[recenzja filmu] "Nie mam nic przeciwko homoseksualistom, ale...", czyli recenzja "Królowej"


Całkiem niedawno na platformie Netflix miała miejsce premiera mini serialu "Królowa", który już na etapie promocji mógł wzbudzić wśród widzów niemałe kontrowersje. A wszystko to za sprawą, jak na polskie warunki dość kontrowersyjnej tematyki poruszanej w tej historii.

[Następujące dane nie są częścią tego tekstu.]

-- ==== Sys2Proof/Machine/Step.lean ====
section
/-! DEFINITION. One step: the command at the front of the queue runs with the queue's rest, and on an empty queue the
part idles (log entry 4). -/

namespace Sys2Proof.Machine

def step (s : State) : Host.Outcome State Fault Refusal :=
  match s.pending with
  | c :: rest => exec c { s with pending := rest }
  | [] => .next s

/-- The command that a word of the table spells goes to the front of the queue; no row of the table has bits, so no
word spells one, and the state is unchanged. -/
def State.withFetchWord (s : State) (nbits w : Nat) : State :=
  match decodeTableWord nbits w with
  | some i => { s with pending := i :: s.pending }
  | none => s

end Sys2Proof.Machine
end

serial Netflix "Królowa" recenzja

Aby jednak nie zdradzać zbyt dużo szczegółów tym, którzy jeszcze nie oglądali produkcji, przytoczę jedynie najważniejsze fakty. Sylwestr Bork (w tej roli Andrzej Seweryn) uznany, szanowany i niezwykle utalentowany krawiec z Francji po godzinach pracuje w teatrze, stając się charyzmatyczną, eteryczną i pełną gracji drag queen o pseudonimie Loretta. Po latach wytężonej pracy postanawia ona jednak przejść na emeryturę i rozstać się z teatrem i ze swoim zakładem krawieckim na zawsze. Ten dobry plan komplikuje jednak pewien list oraz głęboko skrywana tajemnica nieznana nawet przyjacielowi Sylwestra.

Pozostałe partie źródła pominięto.